◆ Exercise details ◆
Below is a block of entries; repeat exactly the lines starting at the line that contains "of 2^-8 ns. -/" and ending at the line that contains "def tickIdx (d", both included.

◆ Data supplied ◆
==============================

-- ==== Sys2Proof/Machine/Ops.lean ====
section
/-! DEFINITION. Named operations that every chapter uses: the register bank, bell time, once-per-tick marks, raising a fault
source (R444, R445, R449), free values and the output record. -/

namespace Sys2Proof.Machine

/-! ## Registers -/

/-- Word of the register at a BAR0 offset of the normal range. -/
def rg (d : Dev) (a : Nat) : Nat := (tget (resetWord a) d.regs a).toNat

/-- Store a word. -/
def rgPut (d : Dev) (a v : Nat) : Dev := { d with regs := tset (resetWord a) d.regs a (BitVec.ofNat 32 v) }

/-- A field of a register. -/
def fget (d : Dev) (a : Nat) (f : Nat × Nat) : Nat := bits (rg d a) f.1 f.2

/-- A one-bit field. -/
def fbit (d : Dev) (a : Nat) (f : Nat × Nat) : Bool := (rg d a).testBit f.2

/-- Set a field of a register. -/
def fset (d : Dev) (a : Nat) (f : Nat × Nat) (v : Nat) : Dev := rgPut d a (putBits (rg d a) f.1 f.2 v)

/-- A field in which 0 is taken as 1. -/
def fget1 (d : Dev) (a : Nat) (f : Nat × Nat) : Nat := max 1 (fget d a f)

/-- Count k events in a saturating counter (R515). -/
def bump (d : Dev) (a : Nat) (k : Nat := 1) : Dev := rgPut d a (satInc (rg d a) k)

/-- A field of two registers, low word first (R9). -/
def rg64 (d : Dev) (lo : Nat) : Nat := rg d lo + 2 ^ 32 * rg d (lo + 4)

/-- Store a field of two registers, low word first (R9). -/
def rg64Put (d : Dev) (lo v : Nat) : Dev := rgPut (rgPut d lo (v % 2 ^ 32)) (lo + 4) (v / 2 ^ 32)

/-! ## Bell time (R11, R12, R251, R262) -/

/-- Whole nanoseconds of bell time. -/
def ns (d : Dev) : Nat := d.clk.now / 2 ^ 32

/-- Bell time in units of 2^-8 ns. -/
def ns256 (d : Dev) : Nat := d.clk.now / 2 ^ 24

/-- Tick length by the code of BELL_TICK.sel (R277). -/
def tickOf (sel : Nat) : Nat := 256 * 2 ^ sel

def tickLen (d : Dev) : Nat := tickOf (fget d Reg.BELL_TICK Fd.BELL_TICK_sel)

/-- Tick index (R262). -/
def tickIdx (d : Dev) : Nat := ns d / tickLen d

/-- The 10 bytes of a bell time (R12). -/
def timeBytes (d : Dev) : List Byte := beBytes 8 (ns d) ++ beBytes 2 (d.clk.now / 2 ^ 16)

/-- The 10 bytes of a whole-nanosecond time (R12). -/
def nsBytes (t : Nat) : List Byte := beBytes 8 t ++ beBytes 2 0

/-- The first tick boundary at or after a time (R25), as a tick index. -/
def tickAtOrAfter (d : Dev) (t : Nat) : Nat := ceilDiv t (tickLen d)

/-! ## Free values, output, marks -/

/-- A fresh free number (log 2). -/
def freeNat (d : Dev) : Nat × Dev := (Config.freeNat d.free, { d with free := d.free + 1 })

/-- Record something driven at the pads. -/
def emit (d : Dev) (w : Wire) : Dev := { d with wire := d.wire ++ [w] }

/-- Whether the device has power, is out of reset and is running (R568). -/
def alive (d : Dev) : Bool := decide (d.pkg.phase = .booting) || decide (d.pkg.phase = .up)

/-- Whether a HALT has stopped the fabric (R447). -/
def halted (d : Dev) : Bool := fbit d Reg.REF_STATUS Fd.REF_STATUS_halted

/-- Whether a fabric reset is in progress (R529). -/
def resetBusy (d : Dev) : Bool := fbit d Reg.TOP_STATUS Fd.TOP_STATUS_reset_busy

/-- Whether converters, desks, engines, huddle units, memory-side adders and transmitters run (R447, R529). -/
def running (d : Dev) : Bool := alive d && !halted d && !resetBusy d

/-! ## Fault sources (13) -/

def srcOf (d : Dev) (n : Nat) : Src := tget Src.idle0 d.ref.src n

def srcPut (d : Dev) (n : Nat) (s : Src) : Dev :=
  { d with ref := { d.ref with src := tset Src.idle0 d.ref.src n s } }

/-- Severity code of a source (R444). -/
def sev (d : Dev) (n : Nat) : Nat := bits (rg d (Reg.REF_SEV (n / 8))) (4 * (n % 8) + 3) (4 * (n % 8))

/-- Fault register of the unit that a source names, 0 for none (R449). -/
def faultReg (d : Dev) (n : Nat) : Nat :=
  if n < 128 then rg d (Reg.LINK_FAULT n)
  else if n < 132 then rg d (Reg.RSV_FAULT (n - 128))
  else if n = 132 then rg d Reg.PRT_SB_STATUS
  else if 256 ≤ n ∧ n < 528 then rg d (Reg.DESK_FAULT (n - 256))
  else if 528 ≤ n ∧ n < 656 then rg d (Reg.ICONV_FAULT (n - 528))
  else if 656 ≤ n ∧ n < 784 then rg d (Reg.ECONV_FAULT (n - 656))
  else if 808 ≤ n ∧ n < 872 then rg d (Reg.LSN_ENG_FAULT (n - 808))
  else if 880 ≤ n ∧ n < 896 then rg d (Reg.HUD_UNIT_FAULT (n - 880))
  else if 904 ≤ n ∧ n < 910 then rg d Reg.BELL_FAULT
  else if 928 ≤ n ∧ n < 944 then rg d (Reg.HBM_STK_FAULT (n - 928))
  else 0

/-- The 32 B record of R449. -/
def refRecord (d : Dev) (n ev : Nat) : List Byte :=
  let r := timeBytes d ++ beBytes 2 n ++ beBytes 1 ev ++ beBytes 1 (sev d n) ++ beBytes 2 0
    ++ beBytes 4 (faultReg d n) ++ beBytes 4 (srcOf d n).count ++ beBytes 4 0
  r ++ beBytes 4 (crc32c r)

/-- Write a record into the ring, or count it dropped; answers whether it was dropped (R449). -/
def refWrite (d : Dev) (n ev : Nat) : Dev × Bool :=
  if d.ref.ring.length < 4096 then
    (fset { d with ref := { d.ref with ring := d.ref.ring ++ [refRecord d n ev] } } Reg.REF_RING_HEAD
      Fd.REF_RING_HEAD_head ((fget d Reg.REF_RING_HEAD Fd.REF_RING_HEAD_head + 1) % 4096), false)
  else (fset (bump d Reg.REF_RING_DROP_CNT) Reg.REF_STATUS Fd.REF_STATUS_ring_full 1, true)

/-- Length of the window of severity s in ns (R455). -/
def windowNs (d : Dev) (s : Nat) : Nat := 1000 * fget d (Reg.REF_WINDOW (s - 1)) Fd.REF_WINDOW_window

/-- One raise (R445), without the raise of FS_957 that a full ring adds. -/
def raise1 (d : Dev) (n : Nat) : Dev × Bool :=
  let c := { srcOf d n with count := satInc (srcOf d n).count 1 }
  let v := sev d n
  if v = 15 then (srcPut d n c, false)
  else
    let d := bump d Reg.REF_RAISE_CNT
    let c := { c with last := ns d }
    match c.st with
    | .idle =>
      if v = 0 then refWrite (srcPut d n { c with st := .fault, lateOk := false, sev := 0 }) n 0
      else
        let d := srcPut d n { c with st := .window, until_ := ns d + windowNs d v, lateOk := false, sev := v }
        let d := if windowNs d v = 0 then { d with ref := { d.ref with due := d.ref.due ++ [n] } } else d
        refWrite d n 0
    | _ => (srcPut d n c, false)

/-- Raise a fault source; a record that finds the ring full raises FS_957 (R449). -/
def raise (d : Dev) (n : Nat) : Dev :=
  let r := raise1 d n
  if r.2 then (raise1 r.1 957).1 else r.1

/-- Write a record for a change of a source, raising FS_957 where the ring is full (R449). -/
def refNote (d : Dev) (n ev : Nat) : Dev :=
  let r := refWrite d n ev
  if r.2 then (raise1 r.1 957).1 else r.1

/-- Raise a source once per tick for each value of `k` (a link, a link and VC, a class, ...). -/
def raiseOnce (d : Dev) (n k : Nat) : Dev :=
  if tget false d.ref.once (n * 65536 + k) then d
  else raise { d with ref := { d.ref with once := tset false d.ref.once (n * 65536 + k) true } } n

/-- Set bits of a unit's fault register and raise its source. -/
def unitFault (d : Dev) (a : Nat) (f : Nat × Nat) (n : Nat) : Dev := raise (fset d a f 1) n

/-! ## Field tests that the device queues itself (R439) -/

def ftHas (d : Dev) (kind : FtKind) (t : Nat) : Bool := d.int.queue.any (fun e => decide (e.kind = kind ∧ e.target = t))

/-- Queue a test; the 65th is counted and raises FS_955, and where a unit's return waits on it, it is offered again at each tick. -/
def queueTest (d : Dev) (kind : FtKind) (t : Nat) (must : Bool) : Dev :=
  if ftHas d kind t then d
  else if d.int.queue.length ≥ 64 then
    if d.int.owed.contains (kind, t) then d
    else
      let d := raise (bump d Reg.INT_FT_DROP_CNT) 955
      if must then { d with int := { d.int with owed := d.int.owed ++ [(kind, t)] } } else d
  else { d with int := { d.int with queue := d.int.queue ++ [⟨kind, t, [], false, true, false⟩], owed := d.int.owed.filter (· ≠ (kind, t)) } }

end Sys2Proof.Machine
end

==============================

◆ Exercise answer ◆
/-- Bell time in units of 2^-8 ns. -/
def ns256 (d : Dev) : Nat := d.clk.now / 2 ^ 24

/-- Tick length by the code of BELL_TICK.sel (R277). -/
def tickOf (sel : Nat) : Nat := 256 * 2 ^ sel

def tickLen (d : Dev) : Nat := tickOf (fget d Reg.BELL_TICK Fd.BELL_TICK_sel)

/-- Tick index (R262). -/
def tickIdx (d : Dev) : Nat := ns d / tickLen d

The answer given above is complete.